Hipertensão (HAS) é uma doença muito comum na prática clínica: estima-se que 20 a 30% da população mundial seja hipertensa. Por isso, qualquer que seja sua especialidade, você provavelmente lidará com hipertensos.
A principal causa da hipertensão é a chamada “primária ou essencial”, isto é, uma combinação de fatores promove o aumento sustentado da pressão arterial. Esses fatores incluem retenção de sal e água, rigidez vascular, disfunção endotelial, resistência insulínica, apneia do sono, entre outros.

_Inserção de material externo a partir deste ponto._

-- ==== Sys2Proof/Laws/PerInstr.lean ====
section
/-!
SUPPORT. One statement for every instruction: an instruction of an encoding, taken apart into its mnemonic and fields, is the
instruction that those stand for, and its fields are of its mnemonic's format (07 R235 to R247).
-/
namespace Sys2Proof.Laws.FormRoundTrip

/-- Fields are of a format. -/
def fits : Fmt → Form → Prop
  | .r, .r _ | .i, .i _ | .m, .m _ | .b, .b _ | .x, .x _ => True
  | _, _ => False

/-- Taken apart and put together again, an instruction is itself. -/
def Statement (i : Instr) : Prop :=
  ∀ op form, i.parts = some (op, form) → i.formOk = true → Instr.ofParts op form = some i ∧ fits op.fmt form

theorem of_parts {i : Instr} {op : Op} {form : Form} (h : i.parts = some (op, form))
    (e : i.formOk = true → Instr.ofParts op form = some i) (f : fits op.fmt form) : Statement i := by
  intro op' form' h' hf
  rw [h] at h'
  cases h'
  exact ⟨e hf, f⟩

theorem of_event {i : Instr} (h : i.parts = none) : Statement i := by
  intro op form h'
  rw [h] at h'
  cases h'

theorem first {c : Bool} {x y z : Option Instr} (h : c = true) (e : x = z) : (if c = true then x else y) = z := by
  rw [if_pos h]; exact e

theorem later {c : Bool} {x y z : Option Instr} (h : ¬c = true) (e : y = z) : (if c = true then x else y) = z := by
  rw [if_neg h]; exact e

theorem differ {x a b : BitVec 2} (h : (x == a) = true) (n : a ≠ b) : ¬(x == b) = true :=
  fun h' => n ((eq_of_beq h).symm.trans (eq_of_beq h'))

theorem not_of {b : Bool} (h : b = true) : ¬(!b) = true := by simp [h]

theorem of_not {b : Bool} (h : (!b) = true) : ¬b = true := by simpa using h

Contudo, em 5% dos casos, há uma doença subjacente que, se tratada, pode até curar o paciente! Como suspeitar? A tabela abaixo traz as clássicas situações onde a investigação de causas secundárias está recomendada e as doenças relacionadas:
HAS resistente | Múltiplas causas: DRC, DM, obesidade, etc |
Início < 30 ou > 55 anos | Doença renal: parenquimatosa ou renovascular |
Assimetria renal | |
Sopro abdominal | |
Piora da função renal com iECA/BRA | |
Flash pulmonary edema | |
Anticoncepcionais, descongestionantes nasais, corticoide, metilfenidato | Medicações |
Picos hipertensivos paroxísticos | Feocromocitoma |
Cefaleia + palpitações + sudorese | |
Hipocalemia sem diuréticos | Hiperaldosteronismo |
Obesidade, roncos, sonolência diurna | Apneia Obstrutiva do Sono |
Facies cushingoide | Síndrome de Cushing |
Redução pulsos MMII | Coarctação aorta |
Na teoria, parece fácil. Mas lá no ambulatório, cara-a-cara com o paciente, o quê e como solicitar os exames diagnósticos? Pede tudo de uma vez? Não atrapalha o esquema anti-hipertensivo? Muita calma nessa hora.

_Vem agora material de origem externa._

-- ==== Sys2Proof/Laws/Vector.lean ====
section
/-!
SUPPORT. What a vector instruction leaves: the marks of its last reads, and the lanes of its result.
-/
namespace Sys2Proof

theorem Lanes.at_lanesFrom (f : Nat → Word) {l : Nat} (h : l < 96) : (lanesFrom f).at l = f l := by
  simp [lanesFrom, Lanes.at, h]

theorem Lanes.at_merge (m : Mask) (a b : Lanes) {l : Nat} (h : l < 96) :
    (Lanes.merge m a b).at l = if m.getLsbD l then a.at l else b.at l := by
  simp [Lanes.merge, Lanes.at_lanesFrom _ h]

theorem Lanes.at_splat (x : Word) {l : Nat} (h : l < 96) : (Lanes.splat x).at l = x := by
  simp [Lanes.splat, Lanes.at_lanesFrom _ h]

/-- The lanes of a mask given by a predicate. -/
theorem getLsbD_maskOf (p : Nat → Bool) (l : Nat) : (maskOf p).getLsbD l = (decide (l < 96) && p l) := by
  have key : ∀ n, ((List.range n).foldl (fun m i => if p i then m ||| (1 <<< i) else m) 0).testBit l =
      (decide (l < n) && p l) := by
    intro n
    induction n with
    | zero => simp
    | succ n ih =>
      rw [List.range_succ, List.foldl_append]
      simp only [List.foldl_cons, List.foldl_nil]
      by_cases hl : l = n
      · subst hl
        cases hp : p l <;> simp_all [Nat.testBit_or, Nat.testBit_shiftLeft, Nat.testBit_zero]
      · have e : decide (l < n + 1) = decide (l < n) := by simp; omega
        rw [e, ← ih]
        split
        · rw [Nat.testBit_or]
          have : (1 <<< n).testBit l = false := by
            rw [Nat.one_shiftLeft, Nat.testBit_two_pow]; simp; omega
          simp [this]
        · rfl
  unfold maskOf
  rw [BitVec.getLsbD_ofNat, key]
  by_cases h : l < 96 <;> simp [h]

theorem mem_lanesOf {m : Mask} {l : Nat} : l ∈ lanesOf m ↔ l < 96 ∧ m.getLsbD l = true := by
  simp [lanesOf]

/-- A mask meets the lanes of a predicate where some lane of it passes. -/
theorem and_maskOf_eq_zero (m : Mask) (p : Nat → Bool) : (m &&& maskOf p == 0) = !((lanesOf m).any p) := by
  by_cases h : ∃ l ∈ lanesOf m, p l = true
  · obtain ⟨l, hl, hp⟩ := h
    obtain ⟨h1, h2⟩ := mem_lanesOf.mp hl
    have hn : m &&& maskOf p ≠ 0 := by
      intro e
      have := congrArg (fun x : Mask => x.getLsbD l) e
      simp only [BitVec.getLsbD_and, getLsbD_maskOf, h1, h2, hp] at this
      simp at this
    have ha : (lanesOf m).any p = true := List.any_eq_true.mpr ⟨l, hl, hp⟩
    rw [ha]; simpa using hn
  · have ha : (lanesOf m).any p = false := by
      rw [List.any_eq_false]; intro l hl hp; exact h ⟨l, hl, hp⟩
    rw [ha]
    have : m &&& maskOf p = 0 := by
      apply BitVec.eq_of_getLsbD_eq
      intro l hl
      rw [BitVec.getLsbD_and, getLsbD_maskOf]
      cases hm : m.getLsbD l with
      | false => simp
      | true =>
        have : p l = false := by
          cases hp : p l with
          | false => rfl
          | true => exact absurd ⟨l, mem_lanesOf.mpr ⟨hl, hm⟩, hp⟩ h
        simp [this]
    simp [this]

theorem FMap.length_set_le {α : Type} (m : FMap α) (k : Nat) (a : α) : (FMap.set m k a).length ≤ m.length + 1 := by
  induction m with
  | nil => simp [FMap.set]
  | cons x m ih =>
    obtain ⟨j, b⟩ := x
    unfold FMap.set
    split
    · simp
    · split
      · simp
      · simp; omega

@[simp] theorem FMap.length_modify {α : Type} (m : FMap α) (k : Nat) (f : α → α) :
    (FMap.modify m k f).length = m.length := by
  induction m with
  | nil => rfl
  | cons x m ih =>
    obtain ⟨j, b⟩ := x
    unfold FMap.modify
    split
    · rfl
    · simp [ih]

theorem FMap.length_keep_le {α : Type} (m : FMap α) (p : Nat → α → Bool) : (FMap.keep m p).length ≤ m.length :=
  List.length_filter_le _ _

end Sys2Proof

namespace Sys2Proof.Machine

/-- The warp of an issued fragment whose instruction has been performed, with given flags and vector banks. -/
def Iss.banks (i : Iss) (sf ff : Word) (v vTrap : FMap VReg) : Warp :=
  { i.w with frags := FMap.set i.w.frags i.fi i.f.finish, v := v, vTrap := vTrap, sflags := sf, fflags := ff }

variable {sf ff : Word}

theorem warpIn_setWarp (i : Iss) (k : Core) (w : Warp) : i.warpIn (k.setWarp i.wi w) = w := by
  simp [Iss.warpIn, Core.setWarp]

/-- Marking a last read changes only the vector banks, and allocates nothing. -/
theorem Issued.markRead {s : State} {i : Iss} (h : Issued s i) (n : Nat) (m : Mask) (v t : FMap VReg) :
    ∃ v' t', i.markRead n m (i.core.setWarp i.wi (i.banks sf ff v t)) = i.core.setWarp i.wi (i.banks sf ff v' t') ∧
      v'.length ≤ v.length := by
  unfold Iss.markRead
  rw [warpIn_setWarp, Warp.innermost_nil h.sides]
  simp only [Iss.onWarp_setWarp]
  split
  · refine ⟨_, _, rfl, ?_⟩
    exact FMap.length_keep_le _ _
  · refine ⟨_, _, rfl, ?_⟩
    exact Nat.le_trans (FMap.length_keep_le _ _) (by simp [Iss.banks])

/-- Where nothing is marked nothing changes. -/
theorem lastReads_zero (i : Iss) (ops : List (Operand × Nat)) (m : Mask) (k : Core) : i.lastReads 0 ops m k = k := by
  unfold Iss.lastReads
  generalize (List.range 3).zip ops = l
  induction l with
  | nil => rfl
  | cons p l ih => simpa using ih

/-- The marks of last reads change only the vector banks, and allocate nothing (05 R176). -/
theorem Issued.lastReads {s : State} {i : Iss} (h : Issued s i) (lr : BitVec 3) (ops : List (Operand × Nat)) (m : Mask) :
    ∃ v t, i.lastReads lr ops m i.begin = i.core.setWarp i.wi (i.banks i.w.sflags i.w.fflags v t) ∧
      v.length ≤ i.w.v.length ∧ (lr = 0 → v = i.w.v ∧ t = i.w.vTrap) := by
  by_cases e : lr = 0
  · subst e
    exact ⟨i.w.v, i.w.vTrap, lastReads_zero _ _ _ _, Nat.le_refl _, fun _ => ⟨rfl, rfl⟩⟩
  have one : ∀ (l : List Nat) (n : Nat) (v t : FMap VReg), v.length ≤ i.w.v.length →
      ∃ v' t', l.foldl (fun k j => i.markRead (n + j) m k) (i.core.setWarp i.wi (i.banks i.w.sflags i.w.fflags v t)) =
        i.core.setWarp i.wi (i.banks i.w.sflags i.w.fflags v' t') ∧ v'.length ≤ i.w.v.length := by
    intro l n
    induction l with
    | nil => intro v t hv; exact ⟨v, t, rfl, hv⟩
    | cons j l ih =>
      intro v t hv
      obtain ⟨v', t', e, hv'⟩ := h.markRead (sf := i.w.sflags) (ff := i.w.fflags) (n + j) m v t
      simp only [List.foldl_cons, e]
      exact ih v' t' (Nat.le_trans hv' hv)
  have all : ∀ (l : List (Nat × Operand × Nat)) (v t : FMap VReg), v.length ≤ i.w.v.length →
      ∃ v' t', l.foldl (fun k p =>
        if lr.getLsbD p.1 then
          match p.2.1 with
          | .v n => (List.range p.2.2).foldl (fun k j => i.markRead (n.toNat + j) m k) k
          | _ => k
        else k) (i.core.setWarp i.wi (i.banks i.w.sflags i.w.fflags v t)) = i.core.setWarp i.wi (i.banks i.w.sflags i.w.fflags v' t') ∧
        v'.length ≤ i.w.v.length := by
    intro l
    induction l with
    | nil => intro v t hv; exact ⟨v, t, rfl, hv⟩
    | cons p l ih =>
      intro v t hv
      simp only [List.foldl_cons]
      split
      · split
        · rename_i n _
          obtain ⟨v', t', e, hv'⟩ := one (List.range p.2.2) n.toNat v t hv
          rw [e]; exact ih v' t' hv'
        · exact ih v t hv
      · exact ih v t hv
  obtain ⟨v, t, h1, h2⟩ := all _ i.w.v i.w.vTrap (Nat.le_refl _)
  exact ⟨v, t, h1, h2, fun e' => absurd e' e⟩

/-- The banks after lanes of a v register have been written. -/
def Iss.vset (i : Iss) (b : FMap VReg × FMap VReg) (n : Nat) (m : Mask) (l : Lanes) : FMap VReg × FMap VReg :=
  if m == 0 then b
  else if i.f.trm && decide (56 ≤ n) then
    (b.1, FMap.set b.2 n (((FMap.get b.2 n).getD VReg.zero).write m l))
  else (FMap.set b.1 n (((FMap.get b.1 n).getD VReg.zero).write m l), b.2)

/-- Writing lanes of a v register that has its place, or finds one (05 R175). -/
theorem Issued.putV {s : State} {i : Iss} (h : Issued s i) (n : Nat) (m : Mask) (l : Lanes) (v t : FMap VReg)
    (room : FMap.has v n = true ∨ ∀ g, i.wg = some g → v.length < g.live) :
    i.putV n m l (i.core.setWarp i.wi (i.banks sf ff v t)) =
      .ok (i.core.setWarp i.wi (i.banks sf ff (i.vset (v, t) n m l).1 (i.vset (v, t) n m l).2)) := by
  obtain ⟨g, hg⟩ := Option.isSome_iff_exists.mp h.wg
  have hin : ∀ w : Warp, w.innermost i.f = none := fun w => Warp.innermost_nil h.sides
  unfold Iss.putV Iss.openV Iss.vset
  simp only [warpIn_setWarp, hin]
  by_cases hm : (m == 0) = true
  · simp only [hm, if_true]
  · simp only [hm, Bool.false_eq_true, if_false]
    by_cases hb : (i.f.trm && decide (56 ≤ n)) = true
    · simp only [hb, if_true, Iss.onWarp_setWarp]
      simp [Iss.banks]
    · have hr : (!FMap.has (i.banks sf ff v t).v n && decide ((i.wg.map (·.live)).getD 0 ≤ (i.banks sf ff v t).v.length)) = false := by
        rcases room with hr | hr
        · simp [Iss.banks, hr]
        · have := hr g hg
          simp [Iss.banks, hg]; intro _; omega
      simp only [hb, Bool.false_eq_true, if_false, hr, Iss.onWarp_setWarp]
      simp [Iss.banks]

/-- A lane of a v register after lanes of one have been written. -/
theorem readV_vset {i : Iss} {f : Frag} (b : FMap VReg × FMap VReg) (n n' : Nat) (m : Mask) (l : Lanes) {x : Nat}
    (hx : x < 96) (hs : f.sides = []) (ht : f.trm = i.f.trm) :
    ((i.banks sf ff (i.vset b n m l).1 (i.vset b n m l).2).readV f n').at x =
      if n = n' ∧ m.getLsbD x = true then l.at x else ((i.banks sf ff b.1 b.2).readV f n').at x := by
  rw [Warp.readV_nil hs, Warp.readV_nil hs, ht]
  unfold Iss.vset
  by_cases hm : (m == 0) = true
  · have : m = 0 := by simpa using hm
    subst this; simp
  · simp only [hm, Bool.false_eq_true, if_false]
    have zero : ∀ (o : Option VReg), ((o.map (·.val)).getD (Lanes.splat 0)) = (o.getD VReg.zero).val := by
      intro o; cases o <;> rfl
    simp only [zero]
    by_cases hn : n = n'
    · subst hn
      by_cases hb : (i.f.trm && decide (56 ≤ n)) = true
      · simp only [hb, if_true, Iss.banks, FMap.get_set_self, Option.getD_some, VReg.write, true_and]
        rw [Lanes.at_merge _ _ _ hx]
      · simp only [hb, Bool.false_eq_true, if_false, Iss.banks, FMap.get_set_self, Option.getD_some, VReg.write, true_and]
        rw [Lanes.at_merge _ _ _ hx]
    · simp only [hn, false_and, if_false]
      by_cases hb : (i.f.trm && decide (56 ≤ n)) = true
      · simp only [hb, if_true]
        by_cases hc : (i.f.trm && decide (56 ≤ n')) = true
        · simp [hc, Iss.banks, FMap.get_set_ne _ _ hn]
        · simp [hc, Iss.banks]
      · simp only [hb, Bool.false_eq_true, if_false]
        by_cases hc : (i.f.trm && decide (56 ≤ n')) = true
        · simp [hc, Iss.banks]
        · simp [hc, Iss.banks, FMap.get_set_ne _ _ hn]

theorem has_vset {i : Iss} (b : FMap VReg × FMap VReg) (n n' : Nat) (m : Mask) (l : Lanes)
    (h : FMap.has b.1 n' = true) : FMap.has (i.vset b n m l).1 n' = true := by
  unfold Iss.vset
  split
  · exact h
  · split
    · exact h
    · unfold FMap.has at h ⊢
      rw [FMap.get_set]; split
      · rfl
      · exact h

theorem length_vset {i : Iss} (b : FMap VReg × FMap VReg) (n : Nat) (m : Mask) (l : Lanes) :
    (i.vset b n m l).1.length ≤ b.1.length + 1 := by
  unfold Iss.vset
  split
  · omega
  · split
    · simp
    · exact FMap.length_set_le _ _ _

Na ausência de pistas claras – por exemplo, é apenas um paciente com hipertensão resistente jovem – a solicitação dos exames deve ser feita gradualmente, começando pelas doenças mais comuns e pelos exames mais simples. E, sim, talvez você tenha que adaptar o esquema anti-hipertensivo durante a investigação.

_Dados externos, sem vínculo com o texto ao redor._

-- ==== Sys2Proof/Laws/Results.lean ====
section
/-!
SUPPORT. What the common forms of the arithmetic instructions do: the scalar and vector forms of the integer
instructions, the flags that float lanes raise, and the collectives.
-/
namespace Sys2Proof.Machine

/-- The common scalar form that sets SFLAGS (08 R265, R268). -/
theorem Issued.aluScalar {s : State} {i : Iss} (h : Issued s i) (f : RForm) (n : Nat) (wd wa wb wc : Bool) (op : AluOp)
    (hd : scalarDst wd f.d) (hg : i.scalarGo f.guard = true) :
    let r := op (i.scalarSrc wa f.a 0) (i.scalarSrc wb f.b (imm24 f.ext)) (i.scalarSrc wc f.c 0)
    ScalarDone s i wd f.d (BitVec.ofInt 64 r.r) (r.flags f.ty i.w.sflags)
      (s.onCore fun i => i.aluScalar f n wd wa wb wc op) := by
  intro r
  obtain ⟨k, hk, hdone⟩ := h.putScalar (BitVec.ofInt 64 r.r) (r.flags f.ty i.w.sflags) hd
  rw [h.onCore, Iss.aluScalar, h.scalar _ _ _ hg]
  simp only [Iss.begin_eq, Iss.onWarp_setWarp]
  rw [hk]
  exact hdone

/-- The scalar form that leaves SFLAGS alone (08 R273, R274). -/
theorem Issued.plainScalar {s : State} {i : Iss} (h : Issued s i) (g : Guard) (wd : Bool) (d : Operand)
    (ops : List (Operand × Nat)) (r : Dword) (hd : scalarDst wd d) (hg : i.scalarGo g = true) :
    ScalarDone s i wd d r i.w.sflags (s.commit i (i.plainScalar g wd d ops r)) := by
  obtain ⟨k, hk, hdone⟩ := h.putScalar r i.w.sflags hd
  rw [Iss.plainScalar, h.scalar _ _ _ hg, Iss.begin_eq]
  have hk' : i.putScalar wd d r (i.core.setWarp i.wi { i.w with frags := FMap.set i.w.frags i.fi i.f.finish }) = .ok k := hk
  rw [hk']
  exact hdone

/-- The common vector form (08 R262, R275). -/
theorem Issued.aluVector {s : State} {i : Iss} (h : Issued s i) (f : RForm) (n : Nat) (wd wa wb wc : Bool) (op : AluOp)
    (hd : vectorDst wd f.d) (room : i.room f.lr wd f.d) :
    VectorDone s i f.lr wd f.d (i.active f.guard)
      (fun l => BitVec.ofInt 64 (op (i.src wa f.a 0 l) (i.src wb f.b (imm24 f.ext) l) (i.src wc f.c 0 l)).r)
      i.w.sflags i.w.fflags (s.onCore fun i => i.aluVector f n wd wa wb wc op) := by
  obtain ⟨k, hk, hdone⟩ := h.putSrc f.lr ([(f.a, regsOf wa), (f.b, regsOf wb), (f.c, regsOf wc)].take n) (i.active f.guard)
    (fun l => BitVec.ofInt 64 (op (i.src wa f.a 0 l) (i.src wb f.b (imm24 f.ext) l) (i.src wc f.c 0 l)).r) hd room
  rw [h.onCore, Iss.aluVector, h.vector]
  rw [hk]
  exact hdone

/-- A vector form that only writes its destination (08 R277, R278). -/
theorem Issued.vectorPut {s : State} {i : Iss} (h : Issued s i) (g : Guard) (lr : BitVec 3) (ops : List (Operand × Nat))
    (wide : Bool) (d : Operand) (n : Nat) (r : Nat → Dword) (hd : vectorDst wide d) (room : i.room lr wide d) :
    VectorDone s i lr wide d (i.active g) r i.w.sflags i.w.fflags
      (s.commit i (i.vector g lr ops d n fun m k => i.putSrc wide d m r k)) := by
  obtain ⟨k, hk, hdone⟩ := h.putSrc lr ops (i.active g) r hd room
  rw [h.vector, hk]
  exact hdone

/-- A lane of the results of a float operation. -/
theorem floatLanes_at (m : Mask) (op : Nat → FRes) {l : Nat} (h : l < 96) (hm : m.getLsbD l = true) :
    FLanes.at (floatLanes m op) l = op l := by
  simp [FLanes.at, floatLanes, h, hm]

/-- FFLAGS after the lanes of a mask have raised their flags (09 R286). -/
def flagsAfter (m : Mask) (r : FLanes) (ff : Word) : Word :=
  (List.range 5).foldl (fun x b =>
    if m &&& maskOf (fun l => (r.at l).flags.testBit b) == 0 then x else x ||| BitVec.ofNat 32 (2 ^ b)) ff

/-- Raising flags changes FFLAGS alone, outside speculation. -/
theorem Issued.raiseLanes {s : State} {i : Iss} (h : Issued s i) (m : Mask) (r : FLanes) (sf ff : Word)
    (v t : FMap VReg) :
    i.raiseLanes m r (i.core.setWarp i.wi (i.banks sf ff v t)) =
      i.core.setWarp i.wi (i.banks sf (flagsAfter m r ff) v t) := by
  have hin : ∀ w : Warp, w.innermost i.f = none := fun w => Warp.innermost_nil h.sides
  unfold Iss.raiseLanes flagsAfter
  have hpos : ∀ b ∈ List.range 5, ((2 ^ b : Nat) == 0) = false := by
    intro b hb; simp
  generalize List.range 5 = l at hpos
  induction l generalizing ff with
  | nil => rfl
  | cons b l ih =>
    simp only [List.foldl_cons]
    have hb := hpos b (by simp)
    have key : i.raiseFlags (m &&& maskOf fun l => (r.at l).flags.testBit b) (2 ^ b)
        (i.core.setWarp i.wi (i.banks sf ff v t)) =
        i.core.setWarp i.wi (i.banks sf
          (if m &&& maskOf (fun l => (r.at l).flags.testBit b) == 0 then ff else ff ||| BitVec.ofNat 32 (2 ^ b)) v t) := by
      unfold Iss.raiseFlags
      simp only [hb, Bool.false_or]
      split
      · rfl
      · simp only [Iss.onWarp_setWarp, hin]
        rfl
    rw [key]
    exact ih _ fun c hc => hpos c (by simp [hc])

/-- A collective that holds every live lane is performed (05 R191). -/
theorem Issued.collective {s : State} {i : Iss} (h : Issued s i) (ops : List (Operand × Nat)) (act : Core → Eff)
    (hl : i.f.mask = i.w.live) : i.collective ops act = act i.begin := by
  simp [Iss.collective, h.spec, h.blocked, hl]

end Sys2Proof.Machine
end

Primeiro passo: estadie a gravidade da HAS. Procure lesões de órgão-alvo. Uma HAS resistente sem lesão de órgão-alvo deve levar você a pensar em pseudo-hipertensão, por má adesão à dieta ou ao tratamento. A MAPA de 24h ajudará você nisso. O estadiamento da HAS envolve:
- Fundo-de-olho: retinopatia
- ECG e/ou ecocardiograma transtorácico: HVE e IC
- EAS e função renal (ureia, creatinina e albuminúria): nefropatia
(lembre-se de utilizar as fórmulas CKD-EPI ou MDRD para estimar a taxa de filtração glomerular!)
Segundo passo: vamos considerar que possíveis medicações você já tenha descartado na anamnese. A partir daí, as causas renais são as mais comuns (5%), seguido do hiperaldosteronismo primário (0,1-1%). Desse modo, escolha o próximo exame da tabela abaixo. Não há uma escolha ideal e sim parâmetros para você avaliar caso a caso.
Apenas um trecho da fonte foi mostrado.